Department of Chemical and Biological Engineering, University of Wisconsin - Madison, Madison, Wisconsin, United States of America.
DOE Great Lakes Bioenergy Research Center, Univ. of Wisconsin-Madison - Madison, Madison, Wisconsin, United States of America.
PLoS Comput Biol. 2020 Aug 17;16(8):e1008137. doi: 10.1371/journal.pcbi.1008137. eCollection 2020 Aug.
Genome-scale metabolic models have been utilized extensively in the study and engineering of the organisms they describe. Here we present the analysis of a published dataset from pooled transposon mutant fitness experiments as an approach for improving the accuracy and gene-reaction associations of a metabolic model for Zymomonas mobilis ZM4, an industrially relevant ethanologenic organism with extremely high glycolytic flux and low biomass yield. Gene essentiality predictions made by the draft model were compared to data from individual pooled mutant experiments to identify areas of the model requiring deeper validation. Subsequent experiments showed that some of the discrepancies between the model and dataset were caused by polar effects, mis-mapped barcodes, or mutants carrying both wild-type and transposon disrupted gene copies-highlighting potential limitations inherent to data from individual mutants in these high-throughput datasets. Therefore, we analyzed correlations in fitness scores across all 492 experiments in the dataset in the context of functionally related metabolic reaction modules identified within the model via flux coupling analysis. These correlations were used to identify candidate genes for a reaction in histidine biosynthesis lacking an annotated gene and highlight metabolic modules with poorly correlated gene fitness scores. Additional genes for reactions involved in biotin, ubiquinone, and pyridoxine biosynthesis in Z. mobilis were identified and confirmed using mutant complementation experiments. These discovered genes, were incorporated into the final model, iZM4_478, which contains 747 metabolic and transport reactions (of which 612 have gene-protein-reaction associations), 478 genes, and 616 unique metabolites, making it one of the most complete models of Z. mobilis ZM4 to date. The methods of analysis that we applied here with the Z. mobilis transposon mutant dataset, could easily be utilized to improve future genome-scale metabolic reconstructions for organisms where these, or similar, high-throughput datasets are available.

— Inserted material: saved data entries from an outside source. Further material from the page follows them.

-- ==== Sys2Proof/Machine/Tables.lean ====
section
/-!
DEFINITION. Operations on sparse tables (Tab): lookup, update in key order, removal.
-/

namespace Sys2Proof.Machine

/-- The entry of key `k`, or `d` where none is listed. -/
def tabGet {α : Type} (t : Tab α) (k : Nat) (d : α) : α :=
  match t with
  | [] => d
  | (k', v) :: rest => if k' = k then v else tabGet rest k d

/-- The entry of key `k`, if one is listed. -/
def tabFind {α : Type} (t : Tab α) (k : Nat) : Option α :=
  match t with
  | [] => none
  | (k', v) :: rest => if k' = k then some v else tabFind rest k

/-- The table without key `k`. -/
def tabErase {α : Type} (t : Tab α) (k : Nat) : Tab α :=
  match t with
  | [] => []
  | (k', v) :: rest => if k' = k then tabErase rest k else (k', v) :: tabErase rest k

/-- Put an entry whose key is not listed in its place in key order. -/
def tabInsert {α : Type} (t : Tab α) (k : Nat) (v : α) : Tab α :=
  match t with
  | [] => [(k, v)]
  | (k', v') :: rest => if k < k' then (k, v) :: (k', v') :: rest else (k', v') :: tabInsert rest k v

/-- Write entry `k`. -/
def tabPut {α : Type} (t : Tab α) (k : Nat) (v : α) : Tab α :=
  tabInsert (tabErase t k) k v

/-- Change entry `k`, starting from `d` where none is listed. -/
def tabMod {α : Type} (t : Tab α) (k : Nat) (d : α) (f : α → α) : Tab α :=
  tabPut t k (f (tabGet t k d))

/-- The keys strictly rise: the canonical form of a table. -/
def tabSorted {α : Type} (t : Tab α) : Bool :=
  match t with
  | [] => true
  | [_] => true
  | (k, _) :: (k', v') :: rest => decide (k < k') && tabSorted ((k', v') :: rest)

/-- The numbers from 0 below `n`. -/
def upTo (n : Nat) : List Nat := List.range n

/-- The first number below `n` that passes the test. -/
def firstBelow (n : Nat) (p : Nat → Bool) : Option Nat := (List.range n).find? p

/-- Fold a state change over the numbers of a list, in order. -/
def each {α σ : Type} (xs : List α) (f : α → σ → σ) (s : σ) : σ :=
  match xs with
  | [] => s
  | x :: rest => each rest f (f x s)

/-- Replace the entry at position `i` of a list; a list that is too short is unchanged. -/
def listSet {α : Type} (xs : List α) (i : Nat) (v : α) : List α :=
  match xs, i with
  | [], _ => []
  | _ :: rest, 0 => v :: rest
  | x :: rest, i + 1 => x :: listSet rest i v

end Sys2Proof.Machine
end

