/-- Registers of the XSP range, 0x5A0000 to 0x5A0024. -/
def regsXsp : List RegRow := [
  ⟨"XSP_CMD", 0x5A0000, [], [⟨31, 1, .w1s, 0⟩, ⟨30, 1, .ro, 0⟩, ⟨0, 2, .rw, 0⟩]⟩,
  ⟨"XSP_ADDR", 0x5A0004, [], [⟨0, 32, .rw, 0⟩]⟩,
  ⟨"XSP_LEN", 0x5A0008, [], [⟨0, 24, .rw, 0⟩]⟩,
  ⟨"XSP_BUF_LO", 0x5A000C, [], [⟨0, 32, .rw, 0⟩]⟩,
  ⟨"XSP_BUF_HI", 0x5A0010, [], [⟨0, 32, .rw, 0⟩]⟩,
  ⟨"XSP_RESULT", 0x5A0014, [], [⟨31, 1, .ro, 0⟩, ⟨0, 3, .ro, 0⟩]⟩,
  ⟨"XSP_STAT", 0x5A0020, [], [⟨1, 1, .w1c, 0⟩, ⟨0, 1, .w1c, 0⟩]⟩,
  ⟨"XSP_MASK", 0x5A0024, [], [⟨0, 2, .rw, 3⟩]⟩]

/-- Registers of the TPR range, 0x5C0000 to 0x5C0130. -/
def regsTpr : List RegRow := [
  ⟨"TPR_ID", 0x5C0000, [], [⟨16, 16, .ro, 0x7160⟩, ⟨0, 16, .ro, 7946⟩]⟩,
  ⟨"TPR_LINK", 0x5C0004, [], [⟨8, 2, .ro, 0⟩, ⟨4, 4, .ro, 0⟩, ⟨0, 4, .ro, 0⟩]⟩,
  ⟨"TPR_STAT", 0x5C0010, [], [⟨1, 1, .w1c, 0⟩, ⟨0, 1, .w1c, 0⟩]⟩,
  ⟨"TPR_MASK", 0x5C0014, [], [⟨0, 2, .rw, 3⟩]⟩,
  ⟨"TPR_BAR2_WIN", 0x5C0020, [], [⟨0, 3, .rw, 0⟩]⟩,
  ⟨"TPR_COAL", 0x5C0024, [], [⟨0, 16, .rw, 20⟩]⟩,
  ⟨"TPR_BAR2_OOR_CNT", 0x5C0028, [], [⟨0, 32, .rw, 0⟩]⟩,
  ⟨"TPR_MB_VER", 0x5C0030, [], [⟨31, 1, .ro, 0⟩, ⟨8, 8, .ro, 0⟩, ⟨0, 8, .ro, 0⟩]⟩,
  ⟨"TPR_MB_TP_BASE_LO", 0x5C0100, [], [⟨0, 32, .rw, 0⟩]⟩,
  ⟨"TPR_MB_TP_BASE_HI", 0x5C0104, [], [⟨0, 32, .rw, 0⟩]⟩,
  ⟨"TPR_MB_TP_CFG", 0x5C0108, [], [⟨31, 1, .rw, 0⟩, ⟨0, 4, .rw, 4⟩]⟩,
  ⟨"TPR_MB_TP_HEAD", 0x5C010C, [], [⟨0, 12, .rw, 0⟩]⟩,
  ⟨"TPR_MB_TP_TAIL", 0x5C0110, [], [⟨0, 12, .ro, 0⟩]⟩,
  ⟨"TPR_MB_TH_BASE_LO", 0x5C0120, [], [⟨0, 32, .rw, 0⟩]⟩,
  ⟨"TPR_MB_TH_BASE_HI", 0x5C0124, [], [⟨0, 32, .rw, 0⟩]⟩,
  ⟨"TPR_MB_TH_CFG", 0x5C0128, [], [⟨31, 1, .rw, 0⟩, ⟨0, 4, .rw, 4⟩]⟩,
  ⟨"TPR_MB_TH_HEAD", 0x5C012C, [], [⟨0, 12, .ro, 0⟩]⟩,
  ⟨"TPR_MB_TH_TAIL", 0x5C0130, [], [⟨0, 12, .rw, 0⟩]⟩]

/-- Registers of the MON range, 0x5E0000 to 0x5E0028. -/
def regsMon : List RegRow := [
  ⟨"MON_STATUS", 0x5E0000, [], [⟨31, 1, .ro, 0⟩, ⟨30, 1, .ro, 0⟩, ⟨29, 1, .ro, 0⟩, ⟨0, 16, .ro, 0⟩]⟩,
  ⟨"MON_BAUD", 0x5E0004, [], [⟨0, 32, .ro, 0x1c200⟩]⟩,
  ⟨"MON_STAT", 0x5E0010, [], [⟨3, 1, .w1c, 0⟩, ⟨2, 1, .w1c, 0⟩, ⟨1, 1, .w1c, 0⟩, ⟨0, 1, .w1c, 0⟩]⟩,
  ⟨"MON_MASK", 0x5E0014, [], [⟨0, 4, .rw, 15⟩]⟩,
  ⟨"MON_EVCNT", 0x5E0018, [], [⟨8, 8, .rw, 0⟩, ⟨0, 8, .rw, 0⟩]⟩,
  ⟨"MON_CTL", 0x5E0020, [], [⟨1, 1, .rwo, 0⟩, ⟨0, 1, .w1s, 0⟩]⟩,
  ⟨"MON_AUTH_FAIL_CNT", 0x5E0024, [], [⟨0, 32, .rw, 0⟩]⟩,
  ⟨"MON_CMD_CNT", 0x5E0028, [], [⟨0, 32, .rw, 0⟩]⟩]

/-- The registers of the BAR0 range an offset lies in (R23). -/
def regsNear (off : Nat) : List RegRow :=

  if off < 0x20000 then regsGlb
  else if 0x20000 ≤ off ∧ off < 0x40000 then regsStp
  else if 0x40000 ≤ off ∧ off < 0x60000 then regsPwr
  else if 0x60000 ≤ off ∧ off < 0x80000 then regsPrn
  else if 0x80000 ≤ off ∧ off < 0x90000 then regsTmb
  else if 0x90000 ≤ off ∧ off < 0xA0000 then regsTmu
  else if 0xA0000 ≤ off ∧ off < 0xB0000 then regsPin
  else if 0x100000 ≤ off ∧ off < 0x140000 then regsCnp
  else if 0x140000 ≤ off ∧ off < 0x180000 then regsChz
  else if 0x180000 ≤ off ∧ off < 0x1C0000 then regsSpc
  else if 0x1C0000 ≤ off ∧ off < 0x200000 then regsLne
  else if 0x200000 ≤ off ∧ off < 0x240000 then regsTxl
  else if 0x240000 ≤ off ∧ off < 0x280000 then regsRgp
  else if 0x280000 ≤ off ∧ off < 0x300000 then regsSse
  else if 0x300000 ≤ off ∧ off < 0x340000 then regsLft
  else if 0x340000 ≤ off ∧ off < 0x360000 then regsLrn
  else if 0x360000 ≤ off ∧ off < 0x380000 then regsBgh
  else if 0x380000 ≤ off ∧ off < 0x400000 then regsTrf
  else if 0x400000 ≤ off ∧ off < 0x420000 then regsHwd
  else if 0x420000 ≤ off ∧ off < 0x440000 then regsBrk
  else if 0x440000 ≤ off ∧ off < 0x460000 then regsGrf
  else if 0x460000 ≤ off ∧ off < 0x480000 then regsGrv
  else if 0x500000 ≤ off ∧ off < 0x540000 then regsEth
  else if 0x580000 ≤ off ∧ off < 0x5A0000 then regsDdr
  else if 0x5A0000 ≤ off ∧ off < 0x5C0000 then regsXsp
  else if 0x5C0000 ≤ off ∧ off < 0x5E0000 then regsTpr
  else if 0x5E0000 ≤ off ∧ off < 0x600000 then regsMon
  else []

end Sys2Proof.Machine
end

基因组规模的代谢模型已被广泛应用于描述它们的生物的研究和工程中。在这里,我们介绍了对一个已发表的转座子突变体适应度实验数据集的分析,这是一种改进运动发酵单胞菌 ZM4 代谢模型准确性和基因-反应关联的方法,运动发酵单胞菌 ZM4 是一种具有极高糖酵解通量和低生物量产率的工业相关乙醇生产菌。通过比较草案模型的基因必需性预测与来自单个 pooled 突变体实验的数据,确定了模型需要进一步验证的区域。随后的实验表明,模型与数据集之间的一些差异是由极性效应、错误映射的条形码或携带野生型和转座子破坏基因拷贝的突变体引起的,这突出了这些高通量数据集中单个突变体数据固有的潜在局限性。因此,我们在通量耦联分析中通过模型中识别的功能相关代谢反应模块的背景下,分析了数据集中所有 492 个实验的适应度得分之间的相关性。这些相关性用于确定在组氨酸生物合成中缺乏注释基因的反应的候选基因,并突出代谢模块中基因适应度得分相关性较差的部分。使用突变体互补实验进一步鉴定并证实了运动发酵单胞菌生物素、泛醌和吡哆醇生物合成中涉及的反应的其他基因。这些发现的基因被纳入最终模型 iZM4_478 中,该模型包含 747 个代谢和运输反应(其中 612 个具有基因-蛋白-反应关联)、478 个基因和 616 个独特代谢物,使其成为迄今为止最完整的运动发酵单胞菌 ZM4 模型之一。我们在这里应用于运动发酵单胞菌转座子突变体数据集的分析方法,可以轻松地用于改进未来具有这些或类似高通量数据集的生物的基因组规模代谢重建。